The result of func:grammar-parse() may be passed to:

 func:grammar-clean($parsed-grammar as element()) as element()

This function returns the parsed grammar with the r:anonymous elements that represent anonymous terms (p:expAnon, p:termRefAnon, as defined in the grammar) removed.

Example grammars from our project are: A partial [XPointer] (https://github.com/opensiddur/opensiddur/blob/master/code/grammar-parser/xpointer.xml) implementation, the [extended XPointer range() function] (https://github.com/opensiddur/opensiddur/blob/master/code/grammar-parser/xptr-tei.xml) defined by the TEI, and a grammar for our extended version of [Sacred Texts Markup Language] (https://github.com/opensiddur/opensiddur/blob/master/code/grammar-parser/stml-grammar.xml).

#Defining a grammar ##Root element= A grammar is defined in an XML file with root element p:grammar. The root element may include other sub-grammars, also contained in p:grammar elements. If more than one grammar is included in the same hierarchy, all the grammars are combined in each parsing run.

##Terms Each grammar is composed of one or more named terms, represented by the p:term element. Each p:term element is given a unique name using the name attribute.
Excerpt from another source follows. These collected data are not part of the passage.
-- ==== Sys2Proof/Machine/Connection.lean ====
section
/-! DEFINITION. The Connection Controller (R108 to R119): trips and lockouts, ride-through, breaker movements,
reconnection, and the adoption of the breaker after a reset. -/

namespace Sys2Proof.Machine

/-! ### What the conditions read -/

def State.stageEntry (s : State) (i : Nat) : StageEntry :=
  s.tables.t8.getD i ⟨false, .vMin, .under, 0, 0, 0, .trip⟩

/-- The stages, in index order, that are in use with action TRIP and stand in state `x`. -/
def State.tripStages (s : State) (x : StageState) : List Nat :=
  (List.range 8).filter fun i =>
    (s.stageEntry i).inUse && (s.stageEntry i).action == .trip && (s.stageAt i).state == x

def State.anyTripPickedUp (s : State) : Bool := !(s.tripStages .pickedUp).isEmpty

/-- Whether any zone is fire-confirmed. -/
def State.anyConfirmed (s : State) : Bool := s.fire.zones.any (·.stage.confirmed)

/-- Whether any zone is in PRE_ALARM or fire-confirmed (R115). -/
def State.anyPreAlarm (s : State) : Bool := s.fire.zones.any fun z => z.stage == .preAlarm || z.stage.confirmed

/-- The trip condition that stands, if any: the first of STAGE, ESTOP and METER_LOST (R114). A stage is named by
the lowest index (log 12). -/
def State.standingTrip (s : State) : Option TripCause :=
  match s.tripStages .operated with
  | i :: _ => some (.stage i)
  | [] =>
    if s.lineIsActive .eStop then some .eStop
    else if s.nodeStateOf .meter 0 == .silent then some .meterLost
    else none

/-! ### Changing the connection state -/

/-- A change of connection state causes an evaluation as part of the change (R77). -/
def State.connTo (s : State) (c : ConnState) : State := (s.setConn { s.conn with state := c }).changeEval

/-- TRIP_OUT is pulsed: a CLOSE_OUT pulse ends, and the breaker timer starts for open_timeout (R110, R112). -/
def State.pulseTrip (s : State) : State :=
  s.setConn { s.conn with
    closeOut := none
    tripOut := some (s.after s.tables.t9.tripPulse)
    breakerEnd := some (s.after s.tables.t9.openTimeout) }

/-- The closed state that the stages call for (R114, R116, R119). -/
def State.closedState (s : State) : ConnState := if s.anyTripPickedUp then .rideThrough else .connected

/-! ### Trips and lockouts -/

/-- The lockout a locking cause brings (R110). -/
def TripCause.lockout : TripCause → Lockout
  | .fire => .fire
  | .welded => .welded
  | .stage _ | .eStop | .pcsOvershoot | .meterLost | .disconnect | .external | .enforces _ => .none

def TripCause.locks (c : TripCause) : Bool := c.lockout != .none

/-- A lockout already held is kept, except that FIRE or WELDED replaces HISTORY (R110). -/
def Lockout.combine (held new : Lockout) : Lockout :=
  match held with
  | .none => new
  | .history => if new == .fire || new == .welded then new else .history
  | .fire | .welded | .breakerFail => held

/-- The lockout that BREAKER_FAIL leaves: FIRE and WELDED are kept (R112). -/
def Lockout.breakerFailed : Lockout → Lockout
  | .fire => .fire
  | .welded => .welded
  | .none | .breakerFail | .history => .breakerFail

/-- Take a lockout, and latch flag LOCKOUT (R110). -/
def State.lockOut (s : State) (l : Lockout) : State :=
  (s.setConn { s.conn with lockout := s.conn.lockout.combine l }).latch .lockout

/-- The entries younger than trip_window (R113). -/
def State.prunedHistory (s : State) : List Trip :=
  s.conn.history.filter fun t => decide (s.age t.time < s.tables.t9.tripWindow * 1000)

/-- The history gains an entry, after pruning, and trips increments (R110, R113, R114). -/
def State.recordTrip (s : State) (c : TripCause) : State :=
  (s.setConn { s.conn with history := s.prunedHistory ++ [⟨s.time, c⟩] }).count
    fun k => { k with trips := inc16 k.trips }

/-- Whether the history holds trip_limit entries or more. -/
def State.historyFull (s : State) : Bool := decide (s.tables.t9.tripLimit ≤ s.conn.history.length)

/-- The subject of CONNECTION_TRIPPED: the stage index for STAGE (R110). -/
def TripCause.subject : TripCause → Option Nat
  | .stage i => some i
  | .fire | .welded | .eStop | .pcsOvershoot | .meterLost | .disconnect | .external | .enforces _ => none

/-- Open the breaker for a cause, whatever the state was (R110). -/
def State.tripOpen (s : State) (c : TripCause) : State :=
  let s := s.recordTrip c
  let locked := c.locks || s.historyFull
  let s := if locked then s.lockOut (if c.locks then c.lockout else .history) else s
  let s := s.pulseTrip
  let s := s.setConn { s.conn with
    state := .opening, tripCause := some c, target := some (if locked then .openLocked else .openWait)
    reconnectEnd := none }
  (s.raise .connectionTripped c.subject).changeEval

/-- Stop the reconnect timer and return to OPEN_WAIT (R111, R115). -/
def State.stopReconnect (s : State) : State := (s.setConn { s.conn with reconnectEnd := none }).connTo .openWait

/-- A trip cause is handed to the Connection Controller (R110, R111). -/
def State.trip (s : State) (c : TripCause) : State :=
  match s.conn.state with
  | .connected | .rideThrough | .closing => s.tripOpen c
  | .opening =>
    if c.locks then
      (s.setConn { s.conn with target := some .openLocked }).lockOut c.lockout
    else s
  | .openWait => if c.locks then (s.lockOut c.lockout).connTo .openLocked else s
  | .reconnectTiming =>
    if c.locks then ((s.setConn { s.conn with reconnectEnd := none }).lockOut c.lockout).connTo .openLocked
    else s.stopReconnect
  | .openLocked =>
    if c.locks && s.conn.lockout == .history then s.setConn { s.conn with lockout := c.lockout } else s

/-! ### Riding through -/

/-- The Connection Controller follows the TRIP stages (R109). -/
def State.followStages (s : State) : State :=
  match s.conn.state with
  | .connected =>
    if s.anyTripPickedUp && (s.tripStages .operated).isEmpty then
      (((s.setConn { s.conn with state := .rideThrough }).count
        fun c => { c with rideThroughs := inc16 c.rideThroughs }).raise .rideThrough none).changeEval
    else s
  | .rideThrough => if s.anyTripPickedUp then s else s.connTo .connected
  | .openLocked | .openWait | .reconnectTiming | .closing | .opening => s

/-- A closed breaker is taken up: CONNECTED, or RIDE_THROUGH, which counts as an entry to it (R108, R114, R116). -/
def State.takeClosed (s : State) : State :=
  let s :=
    if s.anyTripPickedUp then s.count fun c => { c with rideThroughs := inc16 c.rideThroughs } else s
  s.connTo s.closedState

/-! ### Reconnection -/

/-- The window condition, for the latest sample (R115). -/
def State.inWindow (s : State) : Bool :=
  match s.grid.vMin, s.grid.vMax, s.grid.f with
  | some lo, some hi, some f =>
    let t := s.tables.t9
    decide (t.vWindowLow ≤ lo) && decide (hi ≤ t.vWindowHigh) && decide ((t.fWindowLow : Int) ≤ f) &&
      decide (f ≤ t.fWindowHigh)
  | _, _, _ => false

/-- The reconnection conditions but for the window (R115). -/
def State.reconnectAllowed (s : State) : Bool :=
  (s.conn.request == .connect || (s.conn.request == .none && s.tables.t9.autoReconnect)) &&
  s.nodeStateOf .meter 0 == .live &&
  !(s.lineIsActive .eStop) &&
  !s.anyPreAlarm &&
  !s.anyTripPickedUp && (s.tripStages .operated).isEmpty &&
  s.conn.feedback == .isOpen &&
  s.conn.startAdopted

/-- The reconnection conditions are tested at a sample taken (R115). -/
def State.reconnectSample (s : State) : State :=
  let holds := s.reconnectAllowed && s.inWindow
  match s.conn.state with
  | .openWait =>
    if holds then
      (s.setConn { s.conn with reconnectEnd := some (s.after (s.tables.t9.reconnectTime * 1000)) }).connTo
        .reconnectTiming
    else s
  | .reconnectTiming => if holds then s else s.stopReconnect
  | .openLocked | .closing | .connected | .rideThrough | .opening => s

/-- A condition other than the window is watched at the event that changes it (R115). -/
def State.watchReconnect (s : State) : State :=
  if s.conn.state == .reconnectTiming && !s.reconnectAllowed then s.stopReconnect else s

/-- The reconnect timer expires: CLOSE_OUT is pulsed and the breaker timer starts (R115). -/
def State.beginClose (s : State) : State :=
  (s.setConn { s.conn with
    reconnectEnd := none
    tripOut := none
    closeOut := some (s.after s.tables.t9.closePulse)
    breakerEnd := some (s.after s.tables.t9.closeTimeout) }).connTo .closing

/-! ### Breaker movements -/

/-- TRIP_OUT is pulsed against a closed breaker, with no history entry (R114, R119). -/
def State.enforceOpen (s : State) : State :=
  let cause : TripCause := if s.anyConfirmed then .fire else .enforces s.conn.lockout
  let s := s.pulseTrip
  (s.setConn { s.conn with tripCause := some cause, target := some .openLocked }).connTo .opening

/-- A breaker found closed in an open state (R114, R119); `byHand` says that it closed without command, which is
noticed when the close is taken up. -/
def State.foundClosed (s : State) (byHand : Bool) : State :=
  let s := s.setConn { s.conn with reconnectEnd := none }
  if s.conn.lockout != .none || s.anyConfirmed then s.enforceOpen
  else
    match s.standingTrip with
    | some c => s.tripOpen c
    | none => (if byHand then s.raise .breakerExternal none else s).takeClosed

/-- The breaker has opened without command (R114). -/
def State.externalOpen (s : State) : State :=
  let s := s.recordTrip .external
  let full := s.historyFull
  let s := if full then s.lockOut .history else s
  (s.raise .connectionTripped none).connTo (if full then .openLocked else .openWait)

/-- The breaker has opened in OPENING: the state becomes the target (R112). -/
def State.openedAsTold (s : State) : State :=
  let target : ConnState := if s.conn.target == some .openLocked then .openLocked else .openWait
  (s.setConn { s.conn with breakerEnd := none, tripCause := none, target := none }).connTo target

/-- The breaker has closed in CLOSING (R116). -/
def State.closedAsTold (s : State) : State :=
  let request : ConnectRequest := if s.conn.request == .connect then .none else s.conn.request
  ((s.setConn { s.conn with breakerEnd := none, request }).raise .connected none).takeClosed

/-- A change of the debounced breaker feedback, once start adopted is yes (R112, R114, R116). -/
def State.breakerMoved (s : State) (closed : Bool) : State :=
  let s := s.setConn { s.conn with feedback := if closed then .closed else .isOpen }
  match s.conn.state with
  | .connected | .rideThrough => if closed then s else s.externalOpen
  | .opening => if closed then s.pulseTrip else s.openedAsTold
  | .closing => if closed then s.closedAsTold else s
  | .openWait | .reconnectTiming | .openLocked => if closed then s.foundClosed true else s

/-- The breaker's position is adopted (R119). -/
def State.adoptBreaker (s : State) (closed : Bool) : State :=
  let s := s.setConn { s.conn with feedback := if closed then .closed else .isOpen, startAdopted := true }
  if closed then s.foundClosed false else s

/-- The breaker timer expires in OPENING (R112). -/
def State.openTimedOut (s : State) : State :=
  let s := (s.latch .breakerFail).raise .breakerFail none
  let s := (s.setConn { s.conn with
    breakerEnd := none, lockout := s.conn.lockout.breakerFailed, tripCause := none, target := none }).latch .lockout
  s.connTo .openLocked

/-- The breaker timer expires in CLOSING (R116). TRIP_OUT is pulsed, and the breaker timer stands stopped. -/
def State.closeTimedOut (s : State) : State :=
  let s := (s.latch .breakerFail).raise .breakerFail none
  let s := (s.setConn { s.conn with
    closeOut := none, tripOut := some (s.after s.tables.t9.tripPulse), breakerEnd := none
    lockout := .breakerFail }).latch .lockout
  s.connTo .openLocked

/-! ### Requests -/

/-- DISCONNECT (R117). -/
def State.disconnect (s : State) : State :=
  let s := s.setConn { s.conn with request := .disconnect }
  match s.conn.state with
  | .connected | .rideThrough | .closing => s.trip .disconnect
  | .reconnectTiming => s.stopReconnect
  | .openLocked | .openWait | .opening => s

/-- A taken RESET LOCKOUT (R118). -/
def State.resetLockout (s : State) : State :=
  let s := s.setConn { s.conn with history := [], lockout := .none }
  match s.conn.state with
  | .openLocked => s.connTo .openWait
  | .opening => s.setConn { s.conn with target := some .openWait }
  | .openWait | .reconnectTiming | .closing | .connected | .rideThrough => s

/-- A taken T9 load whose trip_limit is at or below the number of entries held truncates the history to its newest
(trip_limit − 1) entries (R113). -/
def State.truncateHistory (s : State) : State :=
  if s.historyFull then
    s.setConn { s.conn with history := s.conn.history.drop (s.conn.history.length - (s.tables.t9.tripLimit - 1)) }
  else s

end Sys2Proof.Machine
end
Terms are composed of an ordered list of content matchers:

  • Regular expressions (p:exp, p:expAnon)
  • References to other named terms (p:termRef, p:termRefAnon)
  • Choice grouping constructs (p:choice)
  • Cardinality groupings (p:zeroOrMore, p:oneOrMore, p:zeroOrOne)
  • At most one end-of-data indicator (p:end)
  • Empty or nothing (p:empty)

The list of elements (content matchers) defines the expected values of a string that matches the term. A string that conforms to the list is said to match.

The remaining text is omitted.